Monday, November 27, 2017

MUSIC REVIEW OF THE DAY: BOB SEGER - I KNEW YOU WHEN

Imagine an alternative reality where Bob Seger wasn't pitching Chevy trucks and red, white and blue '70's arena rock. Where he was more like a wise senior statesman with some rock 'n' roll gravitas, more interested in wise statements in later years, like peers Lou Reed and Leonard Cohen. But wait, what's this? Has the time-space continuum shifted? Here's Seger like never before, wise and reenergized, looking back without and looking forward as well, with a purpose. And guess what, he actually does cover Reed and Cohen songs, telling us he's past the one-dimensional perfomer for middle America.


Pointedly, the Cohen song is Democracy, that '90's track that asserted that the U.S.A. didn't in fact have it's beloved political purity, but that it was coming, and would shake out all the country's bad points. Obviously it still hasn't happened. If indeed his old fans listen to the lyrics, they'll be scratching their heads. Seger puts his own spin on it for his track The Highway, where he sings "In a world of phony prophets, in a sea of vain conceit," and I doubt he's looking outside his country. The Lou Reed track he tackles is Busload of Faith, which says, quite prophetically, "You can't depend on the President/unless there's real estate that you want to buy." To think it took Bob Seger to remind us of that.

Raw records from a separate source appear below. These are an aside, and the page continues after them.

-- ==== Sys2Proof/Laws/State.lean ====
section
/-! SUPPORT. What each update of the state leaves alone: one lemma for each field and update. -/

namespace Sys2Proof.Machine

/-! ## wrByte -/

@[simp] theorem State.wrByte_mem (s : State) (x : Nat) (b : Byte) : (s.wrByte x b).mem = s.mem := rfl
@[simp] theorem State.wrByte_ters (s : State) (x : Nat) (b : Byte) : (s.wrByte x b).ters = s.ters := rfl
@[simp] theorem State.wrByte_teams (s : State) (x : Nat) (b : Byte) : (s.wrByte x b).teams = s.teams := rfl
@[simp] theorem State.wrByte_ended (s : State) (x : Nat) (b : Byte) : (s.wrByte x b).ended = s.ended := rfl
@[simp] theorem State.wrByte_launches (s : State) (x : Nat) (b : Byte) : (s.wrByte x b).launches = s.launches := rfl
@[simp] theorem State.wrByte_quarters (s : State) (x : Nat) (b : Byte) : (s.wrByte x b).quarters = s.quarters := rfl
@[simp] theorem State.wrByte_poppers (s : State) (x : Nat) (b : Byte) : (s.wrByte x b).poppers = s.poppers := rfl
@[simp] theorem State.wrByte_partials (s : State) (x : Nat) (b : Byte) : (s.wrByte x b).partials = s.partials := rfl
@[simp] theorem State.wrByte_accs (s : State) (x : Nat) (b : Byte) : (s.wrByte x b).accs = s.accs := rfl
@[simp] theorem State.wrByte_staged (s : State) (x : Nat) (b : Byte) : (s.wrByte x b).staged = s.staged := rfl
@[simp] theorem State.wrByte_domains (s : State) (x : Nat) (b : Byte) : (s.wrByte x b).domains = s.domains := rfl
@[simp] theorem State.wrByte_gangs (s : State) (x : Nat) (b : Byte) : (s.wrByte x b).gangs = s.gangs := rfl
@[simp] theorem State.wrByte_groups (s : State) (x : Nat) (b : Byte) : (s.wrByte x b).groups = s.groups := rfl
@[simp] theorem State.wrByte_colls (s : State) (x : Nat) (b : Byte) : (s.wrByte x b).colls = s.colls := rfl
@[simp] theorem State.wrByte_rounds (s : State) (x : Nat) (b : Byte) : (s.wrByte x b).rounds = s.rounds := rfl
@[simp] theorem State.wrByte_tiles (s : State) (x : Nat) (b : Byte) : (s.wrByte x b).tiles = s.tiles := rfl
@[simp] theorem State.wrByte_bcs (s : State) (x : Nat) (b : Byte) : (s.wrByte x b).bcs = s.bcs := rfl
@[simp] theorem State.wrByte_shoots (s : State) (x : Nat) (b : Byte) : (s.wrByte x b).shoots = s.shoots := rfl
@[simp] theorem State.wrByte_cmds (s : State) (x : Nat) (b : Byte) : (s.wrByte x b).cmds = s.cmds := rfl
@[simp] theorem State.wrByte_flaws (s : State) (x : Nat) (b : Byte) : (s.wrByte x b).flaws = s.flaws := rfl
@[simp] theorem State.wrByte_hostOut (s : State) (x : Nat) (b : Byte) : (s.wrByte x b).hostOut = s.hostOut := rfl
@[simp] theorem State.wrByte_hostGot (s : State) (x : Nat) (b : Byte) : (s.wrByte x b).hostGot = s.hostGot := rfl
@[simp] theorem State.wrByte_answers (s : State) (x : Nat) (b : Byte) : (s.wrByte x b).answers = s.answers := rfl
@[simp] theorem State.wrByte_asks (s : State) (x : Nat) (b : Byte) : (s.wrByte x b).asks = s.asks := rfl
@[simp] theorem State.wrByte_intakes (s : State) (x : Nat) (b : Byte) : (s.wrByte x b).intakes = s.intakes := rfl
@[simp] theorem State.wrByte_fabOut (s : State) (x : Nat) (b : Byte) : (s.wrByte x b).fabOut = s.fabOut := rfl
@[simp] theorem State.wrByte_egress (s : State) (x : Nat) (b : Byte) : (s.wrByte x b).egress = s.egress := rfl
@[simp] theorem State.wrByte_spill (s : State) (x : Nat) (b : Byte) : (s.wrByte x b).spill = s.spill := rfl
@[simp] theorem State.wrByte_waitFab (s : State) (x : Nat) (b : Byte) : (s.wrByte x b).waitFab = s.waitFab := rfl
@[simp] theorem State.wrByte_lists (s : State) (x : Nat) (b : Byte) : (s.wrByte x b).lists = s.lists := rfl
@[simp] theorem State.wrByte_routes (s : State) (x : Nat) (b : Byte) : (s.wrByte x b).routes = s.routes := rfl
@[simp] theorem State.wrByte_replies (s : State) (x : Nat) (b : Byte) : (s.wrByte x b).replies = s.replies := rfl
@[simp] theorem State.wrByte_wdogUs (s : State) (x : Nat) (b : Byte) : (s.wrByte x b).wdogUs = s.wdogUs := rfl
@[simp] theorem State.wrByte_unitErrs (s : State) (x : Nat) (b : Byte) : (s.wrByte x b).unitErrs = s.unitErrs := rfl
@[simp] theorem State.wrByte_retired (s : State) (x : Nat) (b : Byte) : (s.wrByte x b).retired = s.retired := rfl
@[simp] theorem State.wrByte_harvested (s : State) (x : Nat) (b : Byte) : (s.wrByte x b).harvested = s.harvested := rfl
@[simp] theorem State.wrByte_cores (s : State) (x : Nat) (b : Byte) : (s.wrByte x b).cores = s.cores := rfl
@[simp] theorem State.wrByte_parts (s : State) (x : Nat) (b : Byte) : (s.wrByte x b).parts = s.parts := rfl
@[simp] theorem State.wrByte_acc (s : State) (x : Nat) (b : Byte) : (s.wrByte x b).acc = s.acc := rfl
@[simp] theorem State.wrByte_progress (s : State) (x : Nat) (b : Byte) : (s.wrByte x b).progress = s.progress := rfl
@[simp] theorem State.wrByte_jobs (s : State) (x : Nat) (b : Byte) : (s.wrByte x b).jobs = s.jobs := rfl
@[simp] theorem State.wrByte_tenants (s : State) (x : Nat) (b : Byte) : (s.wrByte x b).tenants = s.tenants := rfl
@[simp] theorem State.wrByte_colours (s : State) (x : Nat) (b : Byte) : (s.wrByte x b).colours = s.colours := rfl
@[simp] theorem State.wrByte_dies (s : State) (x : Nat) (b : Byte) : (s.wrByte x b).dies = s.dies := rfl
@[simp] theorem State.wrByte_hlog (s : State) (x : Nat) (b : Byte) : (s.wrByte x b).hlog = s.hlog := rfl
@[simp] theorem State.wrByte_errored (s : State) (x : Nat) (b : Byte) : (s.wrByte x b).errored = s.errored := rfl
@[simp] theorem State.wrByte_frozen (s : State) (x : Nat) (b : Byte) : (s.wrByte x b).frozen = s.frozen := rfl
@[simp] theorem State.wrByte_dark (s : State) (x : Nat) (b : Byte) : (s.wrByte x b).dark = s.dark := rfl
@[simp] theorem State.wrByte_posI (s : State) (x : Nat) (b : Byte) : (s.wrByte x b).posI = s.posI := rfl
@[simp] theorem State.wrByte_posJ (s : State) (x : Nat) (b : Byte) : (s.wrByte x b).posJ = s.posJ := rfl
@[simp] theorem State.wrByte_issue (s : State) (x : Nat) (b : Byte) : (s.wrByte x b).issue = s.issue := rfl
@[simp] theorem State.wrByte_agenda (s : State) (x : Nat) (b : Byte) : (s.wrByte x b).agenda = s.agenda := rfl
@[simp] theorem State.wrByte_tick (s : State) (x : Nat) (b : Byte) : (s.wrByte x b).tick = s.tick := rfl
@[simp] theorem State.wrByte_fresh (s : State) (x : Nat) (b : Byte) : (s.wrByte x b).fresh = s.fresh := rfl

The main theme of the album is passing friends and musical heroes. He dedicates the covers to their authors of course, and Blue Ridge goes out to the late Little Feat drummer Ritchie Hayward, who played on the original session some years back. Most poignantly, he dedicates the whole album, plus closing track Glenn Song to Glenn Frey, who he mentored way back in the '60's. The album was actually conceived at first as an entire tribute to his long-time pal, and largely rocks because that's way Frey would have wanted it. The future Eagle got to sing on Seger's first hit Ramblin' Gamblin' Man when he was still a teen, and the acoustic ballad is the only soft song on a hard-hitting return for Seger, marred only by his recent spinal injury and surgery that cut short his tour. Still, he's on the mend and plans to hit the road in the new year.